__Task directions__:
Every line of the entries below from the one containing "s.schedule := rfl" to the one containing "s.denied := rfl", both ends included, must be written out exactly. No other line belongs in the answer.

+++ Dataset content

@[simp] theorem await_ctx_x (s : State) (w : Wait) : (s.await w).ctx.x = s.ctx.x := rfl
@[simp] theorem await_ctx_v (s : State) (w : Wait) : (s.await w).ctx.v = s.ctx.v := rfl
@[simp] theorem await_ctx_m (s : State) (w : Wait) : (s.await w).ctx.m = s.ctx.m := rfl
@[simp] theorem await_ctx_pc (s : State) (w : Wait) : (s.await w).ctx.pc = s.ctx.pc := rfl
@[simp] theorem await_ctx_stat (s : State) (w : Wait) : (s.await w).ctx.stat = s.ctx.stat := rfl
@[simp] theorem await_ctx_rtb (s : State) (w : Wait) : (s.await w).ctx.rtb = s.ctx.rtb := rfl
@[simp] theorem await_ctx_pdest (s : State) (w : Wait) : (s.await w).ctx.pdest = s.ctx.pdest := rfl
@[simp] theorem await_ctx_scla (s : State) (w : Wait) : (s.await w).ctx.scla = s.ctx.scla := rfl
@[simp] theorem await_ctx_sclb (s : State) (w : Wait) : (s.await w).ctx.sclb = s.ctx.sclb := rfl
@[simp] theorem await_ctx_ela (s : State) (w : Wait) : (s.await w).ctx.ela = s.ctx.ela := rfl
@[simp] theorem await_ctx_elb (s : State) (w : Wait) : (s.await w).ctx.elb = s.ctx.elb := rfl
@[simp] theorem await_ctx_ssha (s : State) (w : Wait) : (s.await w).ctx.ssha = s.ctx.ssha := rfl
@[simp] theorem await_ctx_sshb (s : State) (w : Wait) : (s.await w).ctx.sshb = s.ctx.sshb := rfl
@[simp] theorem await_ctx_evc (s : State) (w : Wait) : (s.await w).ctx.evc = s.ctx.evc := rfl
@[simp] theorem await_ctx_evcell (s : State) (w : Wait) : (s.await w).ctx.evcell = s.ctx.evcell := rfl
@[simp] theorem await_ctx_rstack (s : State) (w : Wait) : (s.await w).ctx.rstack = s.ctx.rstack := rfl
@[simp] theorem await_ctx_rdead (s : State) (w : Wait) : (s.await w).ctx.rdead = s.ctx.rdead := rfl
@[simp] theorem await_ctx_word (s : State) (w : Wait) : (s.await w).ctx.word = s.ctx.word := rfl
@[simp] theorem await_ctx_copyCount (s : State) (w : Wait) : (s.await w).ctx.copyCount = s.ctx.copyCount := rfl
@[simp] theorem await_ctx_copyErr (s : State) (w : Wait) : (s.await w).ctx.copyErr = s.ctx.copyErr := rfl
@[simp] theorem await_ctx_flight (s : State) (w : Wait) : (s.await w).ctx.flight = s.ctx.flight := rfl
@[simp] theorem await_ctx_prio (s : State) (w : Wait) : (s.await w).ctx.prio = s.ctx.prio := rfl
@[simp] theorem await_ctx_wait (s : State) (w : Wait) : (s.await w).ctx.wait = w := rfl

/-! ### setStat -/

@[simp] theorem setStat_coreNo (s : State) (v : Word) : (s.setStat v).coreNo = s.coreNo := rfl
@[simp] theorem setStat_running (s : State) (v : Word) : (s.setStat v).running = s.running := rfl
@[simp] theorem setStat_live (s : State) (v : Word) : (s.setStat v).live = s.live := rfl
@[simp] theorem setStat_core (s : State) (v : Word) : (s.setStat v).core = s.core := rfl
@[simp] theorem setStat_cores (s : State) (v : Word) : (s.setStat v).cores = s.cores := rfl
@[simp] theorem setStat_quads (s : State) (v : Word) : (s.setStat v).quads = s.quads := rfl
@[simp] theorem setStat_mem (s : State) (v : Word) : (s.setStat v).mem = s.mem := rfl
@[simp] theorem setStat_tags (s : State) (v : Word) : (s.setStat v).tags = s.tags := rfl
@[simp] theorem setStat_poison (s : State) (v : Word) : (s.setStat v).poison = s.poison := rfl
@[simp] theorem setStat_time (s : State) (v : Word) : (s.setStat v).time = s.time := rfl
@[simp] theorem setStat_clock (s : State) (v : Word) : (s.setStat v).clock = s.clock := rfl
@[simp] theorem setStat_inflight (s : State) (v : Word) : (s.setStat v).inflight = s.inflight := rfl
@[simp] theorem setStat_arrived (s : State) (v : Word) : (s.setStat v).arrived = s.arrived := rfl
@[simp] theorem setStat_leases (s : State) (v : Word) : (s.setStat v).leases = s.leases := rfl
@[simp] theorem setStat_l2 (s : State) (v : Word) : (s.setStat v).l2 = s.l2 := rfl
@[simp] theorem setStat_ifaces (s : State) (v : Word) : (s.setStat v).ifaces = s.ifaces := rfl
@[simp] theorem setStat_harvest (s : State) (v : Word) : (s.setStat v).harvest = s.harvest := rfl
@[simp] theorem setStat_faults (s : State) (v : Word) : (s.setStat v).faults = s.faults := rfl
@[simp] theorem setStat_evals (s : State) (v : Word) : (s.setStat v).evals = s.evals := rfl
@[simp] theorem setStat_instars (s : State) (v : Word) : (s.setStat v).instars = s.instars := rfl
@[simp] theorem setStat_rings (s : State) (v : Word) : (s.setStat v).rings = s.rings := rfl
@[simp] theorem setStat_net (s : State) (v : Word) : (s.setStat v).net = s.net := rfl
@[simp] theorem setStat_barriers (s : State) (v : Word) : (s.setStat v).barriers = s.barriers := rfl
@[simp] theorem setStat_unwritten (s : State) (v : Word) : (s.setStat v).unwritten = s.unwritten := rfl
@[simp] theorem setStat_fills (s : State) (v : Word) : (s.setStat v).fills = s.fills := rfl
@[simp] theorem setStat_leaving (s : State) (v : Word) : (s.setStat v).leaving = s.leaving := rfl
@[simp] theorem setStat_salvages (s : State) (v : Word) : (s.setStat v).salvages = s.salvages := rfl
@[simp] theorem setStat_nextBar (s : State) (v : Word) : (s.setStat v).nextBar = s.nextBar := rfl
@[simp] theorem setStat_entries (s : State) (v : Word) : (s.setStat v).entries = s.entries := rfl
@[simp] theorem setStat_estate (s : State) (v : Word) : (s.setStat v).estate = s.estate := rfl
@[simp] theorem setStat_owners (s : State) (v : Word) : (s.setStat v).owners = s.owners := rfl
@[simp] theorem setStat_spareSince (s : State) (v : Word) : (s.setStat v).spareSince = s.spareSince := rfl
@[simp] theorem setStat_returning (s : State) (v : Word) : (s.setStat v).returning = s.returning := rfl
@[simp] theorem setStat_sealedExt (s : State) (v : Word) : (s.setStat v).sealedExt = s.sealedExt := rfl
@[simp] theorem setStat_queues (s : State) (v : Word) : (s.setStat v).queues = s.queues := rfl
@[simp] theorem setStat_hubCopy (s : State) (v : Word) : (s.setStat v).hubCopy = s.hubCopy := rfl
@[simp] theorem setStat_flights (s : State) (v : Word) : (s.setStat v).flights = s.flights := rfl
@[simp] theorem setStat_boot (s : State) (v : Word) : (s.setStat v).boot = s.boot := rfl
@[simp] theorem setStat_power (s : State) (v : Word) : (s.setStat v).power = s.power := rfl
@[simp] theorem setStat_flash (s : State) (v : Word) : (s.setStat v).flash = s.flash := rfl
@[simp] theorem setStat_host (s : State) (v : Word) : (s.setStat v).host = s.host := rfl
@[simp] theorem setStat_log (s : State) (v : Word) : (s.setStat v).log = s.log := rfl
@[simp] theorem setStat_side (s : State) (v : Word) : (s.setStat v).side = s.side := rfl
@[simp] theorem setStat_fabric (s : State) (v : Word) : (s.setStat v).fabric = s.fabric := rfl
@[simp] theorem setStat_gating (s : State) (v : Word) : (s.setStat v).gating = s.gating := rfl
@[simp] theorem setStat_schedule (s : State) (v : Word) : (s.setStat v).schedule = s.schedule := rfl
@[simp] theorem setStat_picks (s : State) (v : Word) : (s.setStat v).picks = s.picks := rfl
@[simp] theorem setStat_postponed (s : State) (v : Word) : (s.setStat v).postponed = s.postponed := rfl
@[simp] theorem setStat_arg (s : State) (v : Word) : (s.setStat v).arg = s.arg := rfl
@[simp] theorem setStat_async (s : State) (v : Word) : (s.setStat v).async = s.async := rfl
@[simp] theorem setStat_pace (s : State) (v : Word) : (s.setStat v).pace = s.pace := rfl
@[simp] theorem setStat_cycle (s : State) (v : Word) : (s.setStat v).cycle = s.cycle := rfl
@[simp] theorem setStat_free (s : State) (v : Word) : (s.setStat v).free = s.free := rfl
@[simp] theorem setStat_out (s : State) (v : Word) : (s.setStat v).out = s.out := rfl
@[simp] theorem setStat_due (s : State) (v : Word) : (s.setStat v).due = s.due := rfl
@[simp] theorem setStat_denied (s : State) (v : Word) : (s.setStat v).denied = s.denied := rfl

++++++
+++ Dataset content

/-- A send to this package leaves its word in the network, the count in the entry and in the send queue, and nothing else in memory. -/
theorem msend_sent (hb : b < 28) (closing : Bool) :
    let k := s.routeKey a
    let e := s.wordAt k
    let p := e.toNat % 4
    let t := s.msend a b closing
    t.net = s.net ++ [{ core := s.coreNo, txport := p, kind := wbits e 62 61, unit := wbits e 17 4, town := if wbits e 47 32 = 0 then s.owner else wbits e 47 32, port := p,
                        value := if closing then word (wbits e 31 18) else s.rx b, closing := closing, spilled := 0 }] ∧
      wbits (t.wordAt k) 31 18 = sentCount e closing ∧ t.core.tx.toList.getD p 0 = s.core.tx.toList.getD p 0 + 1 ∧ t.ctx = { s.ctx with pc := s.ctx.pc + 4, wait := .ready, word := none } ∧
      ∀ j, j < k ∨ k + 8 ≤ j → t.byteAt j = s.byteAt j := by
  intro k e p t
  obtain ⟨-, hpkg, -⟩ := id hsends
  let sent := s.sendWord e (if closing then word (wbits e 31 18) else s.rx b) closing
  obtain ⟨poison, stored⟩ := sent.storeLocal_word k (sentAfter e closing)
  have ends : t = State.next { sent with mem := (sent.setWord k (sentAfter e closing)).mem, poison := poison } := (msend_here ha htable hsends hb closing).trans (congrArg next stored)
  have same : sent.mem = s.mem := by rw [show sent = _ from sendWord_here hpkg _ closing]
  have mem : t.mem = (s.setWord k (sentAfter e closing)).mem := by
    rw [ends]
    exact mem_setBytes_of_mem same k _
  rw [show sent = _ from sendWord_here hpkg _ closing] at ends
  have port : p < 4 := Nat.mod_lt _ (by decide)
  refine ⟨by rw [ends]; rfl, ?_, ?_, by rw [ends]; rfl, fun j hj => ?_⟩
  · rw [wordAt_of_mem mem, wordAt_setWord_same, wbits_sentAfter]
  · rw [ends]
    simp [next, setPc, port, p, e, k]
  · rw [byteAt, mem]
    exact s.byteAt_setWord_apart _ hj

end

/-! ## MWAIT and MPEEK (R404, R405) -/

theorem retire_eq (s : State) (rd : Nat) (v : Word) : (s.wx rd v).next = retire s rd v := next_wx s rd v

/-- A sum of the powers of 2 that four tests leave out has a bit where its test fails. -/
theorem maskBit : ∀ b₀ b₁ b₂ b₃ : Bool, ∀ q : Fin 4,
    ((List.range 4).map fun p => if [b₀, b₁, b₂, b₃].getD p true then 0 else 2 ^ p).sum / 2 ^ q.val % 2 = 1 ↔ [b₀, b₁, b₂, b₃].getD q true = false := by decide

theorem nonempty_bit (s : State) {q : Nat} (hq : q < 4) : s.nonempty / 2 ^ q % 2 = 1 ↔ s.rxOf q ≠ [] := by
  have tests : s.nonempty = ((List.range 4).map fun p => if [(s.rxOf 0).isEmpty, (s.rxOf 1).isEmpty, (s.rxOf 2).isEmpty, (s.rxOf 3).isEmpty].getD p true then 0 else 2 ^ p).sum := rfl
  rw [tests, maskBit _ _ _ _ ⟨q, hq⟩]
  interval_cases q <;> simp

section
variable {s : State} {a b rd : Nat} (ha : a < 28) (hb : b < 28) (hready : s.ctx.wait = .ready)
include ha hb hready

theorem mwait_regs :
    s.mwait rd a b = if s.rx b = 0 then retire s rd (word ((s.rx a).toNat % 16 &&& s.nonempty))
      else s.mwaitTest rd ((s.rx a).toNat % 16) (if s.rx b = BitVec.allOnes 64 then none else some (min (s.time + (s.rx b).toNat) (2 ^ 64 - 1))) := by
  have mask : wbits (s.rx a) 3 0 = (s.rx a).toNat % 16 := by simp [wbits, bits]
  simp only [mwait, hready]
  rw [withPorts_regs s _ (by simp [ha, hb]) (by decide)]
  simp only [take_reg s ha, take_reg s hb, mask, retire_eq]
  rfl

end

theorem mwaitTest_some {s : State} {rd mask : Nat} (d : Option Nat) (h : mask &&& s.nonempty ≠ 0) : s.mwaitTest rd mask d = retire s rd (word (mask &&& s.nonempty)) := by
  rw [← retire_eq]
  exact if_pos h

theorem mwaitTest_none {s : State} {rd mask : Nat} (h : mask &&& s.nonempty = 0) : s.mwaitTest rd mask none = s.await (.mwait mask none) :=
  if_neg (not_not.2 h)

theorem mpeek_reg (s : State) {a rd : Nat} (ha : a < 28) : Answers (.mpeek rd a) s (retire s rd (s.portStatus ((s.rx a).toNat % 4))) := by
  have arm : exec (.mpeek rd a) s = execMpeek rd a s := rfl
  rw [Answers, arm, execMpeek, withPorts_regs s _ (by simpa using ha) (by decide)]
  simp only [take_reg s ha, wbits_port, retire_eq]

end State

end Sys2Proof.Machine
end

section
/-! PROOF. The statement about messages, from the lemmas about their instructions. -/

++++++
+++ Dataset content

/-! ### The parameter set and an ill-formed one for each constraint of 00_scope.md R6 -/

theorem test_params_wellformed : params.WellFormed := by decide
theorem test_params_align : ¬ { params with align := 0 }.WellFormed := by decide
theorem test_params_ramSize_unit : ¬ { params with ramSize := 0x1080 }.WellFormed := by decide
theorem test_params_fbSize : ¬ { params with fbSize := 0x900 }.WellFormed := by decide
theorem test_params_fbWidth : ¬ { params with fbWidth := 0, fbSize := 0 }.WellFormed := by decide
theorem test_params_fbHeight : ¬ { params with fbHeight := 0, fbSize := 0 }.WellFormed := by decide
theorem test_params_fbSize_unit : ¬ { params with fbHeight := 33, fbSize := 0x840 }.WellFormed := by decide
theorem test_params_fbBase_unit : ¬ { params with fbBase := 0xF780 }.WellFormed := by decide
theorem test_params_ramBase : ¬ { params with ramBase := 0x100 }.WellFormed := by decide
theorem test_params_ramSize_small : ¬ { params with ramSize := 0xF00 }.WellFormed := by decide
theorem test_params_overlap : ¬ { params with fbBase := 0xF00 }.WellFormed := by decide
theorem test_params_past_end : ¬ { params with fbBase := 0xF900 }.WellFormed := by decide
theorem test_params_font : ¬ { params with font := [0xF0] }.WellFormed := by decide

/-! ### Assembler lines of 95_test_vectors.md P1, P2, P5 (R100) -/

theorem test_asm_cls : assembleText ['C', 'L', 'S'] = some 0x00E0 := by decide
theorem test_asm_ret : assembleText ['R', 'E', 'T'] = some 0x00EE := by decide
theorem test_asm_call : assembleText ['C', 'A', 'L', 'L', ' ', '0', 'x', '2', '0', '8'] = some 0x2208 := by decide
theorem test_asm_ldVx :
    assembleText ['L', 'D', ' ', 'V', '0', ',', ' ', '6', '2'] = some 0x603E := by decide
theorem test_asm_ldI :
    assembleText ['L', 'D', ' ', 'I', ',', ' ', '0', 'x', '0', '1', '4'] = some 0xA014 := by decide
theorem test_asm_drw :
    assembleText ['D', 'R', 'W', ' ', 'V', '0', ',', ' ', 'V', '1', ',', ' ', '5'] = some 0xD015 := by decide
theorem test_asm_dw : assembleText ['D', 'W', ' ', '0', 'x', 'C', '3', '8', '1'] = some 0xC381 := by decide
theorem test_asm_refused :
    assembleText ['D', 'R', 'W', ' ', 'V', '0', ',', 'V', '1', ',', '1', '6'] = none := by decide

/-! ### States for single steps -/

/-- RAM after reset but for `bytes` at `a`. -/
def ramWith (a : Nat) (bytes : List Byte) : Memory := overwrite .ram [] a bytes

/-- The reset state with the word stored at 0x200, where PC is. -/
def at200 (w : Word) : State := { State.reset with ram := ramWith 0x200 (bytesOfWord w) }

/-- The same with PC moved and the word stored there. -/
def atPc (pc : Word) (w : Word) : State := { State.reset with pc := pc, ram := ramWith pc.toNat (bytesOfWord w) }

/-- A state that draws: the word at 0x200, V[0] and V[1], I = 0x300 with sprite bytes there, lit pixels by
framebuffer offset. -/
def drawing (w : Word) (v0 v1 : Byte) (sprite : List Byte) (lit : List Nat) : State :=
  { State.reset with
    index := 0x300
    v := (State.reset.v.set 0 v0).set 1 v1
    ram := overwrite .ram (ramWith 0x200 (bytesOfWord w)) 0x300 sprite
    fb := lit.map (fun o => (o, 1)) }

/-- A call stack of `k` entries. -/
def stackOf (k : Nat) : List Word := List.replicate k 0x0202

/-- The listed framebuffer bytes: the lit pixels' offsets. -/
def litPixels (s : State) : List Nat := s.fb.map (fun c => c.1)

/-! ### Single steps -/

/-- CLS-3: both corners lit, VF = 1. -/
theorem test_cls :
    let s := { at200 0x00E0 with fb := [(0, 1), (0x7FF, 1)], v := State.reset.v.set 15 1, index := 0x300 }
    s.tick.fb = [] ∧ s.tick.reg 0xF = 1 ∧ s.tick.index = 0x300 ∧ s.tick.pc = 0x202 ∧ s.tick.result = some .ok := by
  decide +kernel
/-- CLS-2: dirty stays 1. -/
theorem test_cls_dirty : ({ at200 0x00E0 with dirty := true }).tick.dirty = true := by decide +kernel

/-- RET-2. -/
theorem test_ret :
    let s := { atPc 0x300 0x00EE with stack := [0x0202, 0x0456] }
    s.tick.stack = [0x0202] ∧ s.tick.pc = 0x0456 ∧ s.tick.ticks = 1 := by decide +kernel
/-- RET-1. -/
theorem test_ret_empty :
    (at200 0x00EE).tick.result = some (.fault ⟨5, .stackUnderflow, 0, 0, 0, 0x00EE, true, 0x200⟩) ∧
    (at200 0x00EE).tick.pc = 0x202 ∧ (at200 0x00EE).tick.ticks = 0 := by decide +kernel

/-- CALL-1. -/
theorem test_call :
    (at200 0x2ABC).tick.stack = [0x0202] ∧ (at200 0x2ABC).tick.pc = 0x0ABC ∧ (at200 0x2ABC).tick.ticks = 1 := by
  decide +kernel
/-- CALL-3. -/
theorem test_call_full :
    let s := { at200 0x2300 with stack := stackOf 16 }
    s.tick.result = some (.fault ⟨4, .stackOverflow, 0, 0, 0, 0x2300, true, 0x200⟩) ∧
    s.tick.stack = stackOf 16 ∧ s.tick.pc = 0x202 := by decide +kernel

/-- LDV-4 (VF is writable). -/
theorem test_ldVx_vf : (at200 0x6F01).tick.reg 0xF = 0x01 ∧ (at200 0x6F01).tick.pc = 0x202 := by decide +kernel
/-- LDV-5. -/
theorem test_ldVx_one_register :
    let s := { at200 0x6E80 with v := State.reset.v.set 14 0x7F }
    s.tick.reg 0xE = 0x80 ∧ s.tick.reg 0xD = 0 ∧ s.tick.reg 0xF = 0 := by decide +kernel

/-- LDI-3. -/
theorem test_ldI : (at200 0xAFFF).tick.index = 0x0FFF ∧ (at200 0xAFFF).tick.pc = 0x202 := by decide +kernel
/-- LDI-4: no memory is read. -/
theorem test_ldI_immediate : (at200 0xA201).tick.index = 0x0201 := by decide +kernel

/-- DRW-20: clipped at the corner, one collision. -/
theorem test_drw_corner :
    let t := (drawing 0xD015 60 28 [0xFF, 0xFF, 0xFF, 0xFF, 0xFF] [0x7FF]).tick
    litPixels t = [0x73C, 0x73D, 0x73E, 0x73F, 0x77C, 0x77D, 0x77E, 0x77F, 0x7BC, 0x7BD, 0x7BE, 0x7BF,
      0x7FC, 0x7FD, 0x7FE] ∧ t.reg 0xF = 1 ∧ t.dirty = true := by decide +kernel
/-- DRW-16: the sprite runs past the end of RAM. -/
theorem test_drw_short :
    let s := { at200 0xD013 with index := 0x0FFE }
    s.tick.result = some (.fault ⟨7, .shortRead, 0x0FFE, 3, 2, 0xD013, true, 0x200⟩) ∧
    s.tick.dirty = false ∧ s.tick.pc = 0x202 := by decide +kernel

++++++

__Solved problem__:
@[simp] theorem setStat_schedule (s : State) (v : Word) : (s.setStat v).schedule = s.schedule := rfl
@[simp] theorem setStat_picks (s : State) (v : Word) : (s.setStat v).picks = s.picks := rfl
@[simp] theorem setStat_postponed (s : State) (v : Word) : (s.setStat v).postponed = s.postponed := rfl
@[simp] theorem setStat_arg (s : State) (v : Word) : (s.setStat v).arg = s.arg := rfl
@[simp] theorem setStat_async (s : State) (v : Word) : (s.setStat v).async = s.async := rfl
@[simp] theorem setStat_pace (s : State) (v : Word) : (s.setStat v).pace = s.pace := rfl
@[simp] theorem setStat_cycle (s : State) (v : Word) : (s.setStat v).cycle = s.cycle := rfl
@[simp] theorem setStat_free (s : State) (v : Word) : (s.setStat v).free = s.free := rfl
@[simp] theorem setStat_out (s : State) (v : Word) : (s.setStat v).out = s.out := rfl
@[simp] theorem setStat_due (s : State) (v : Word) : (s.setStat v).due = s.due := rfl
@[simp] theorem setStat_denied (s : State) (v : Word) : (s.setStat v).denied = s.denied := rfl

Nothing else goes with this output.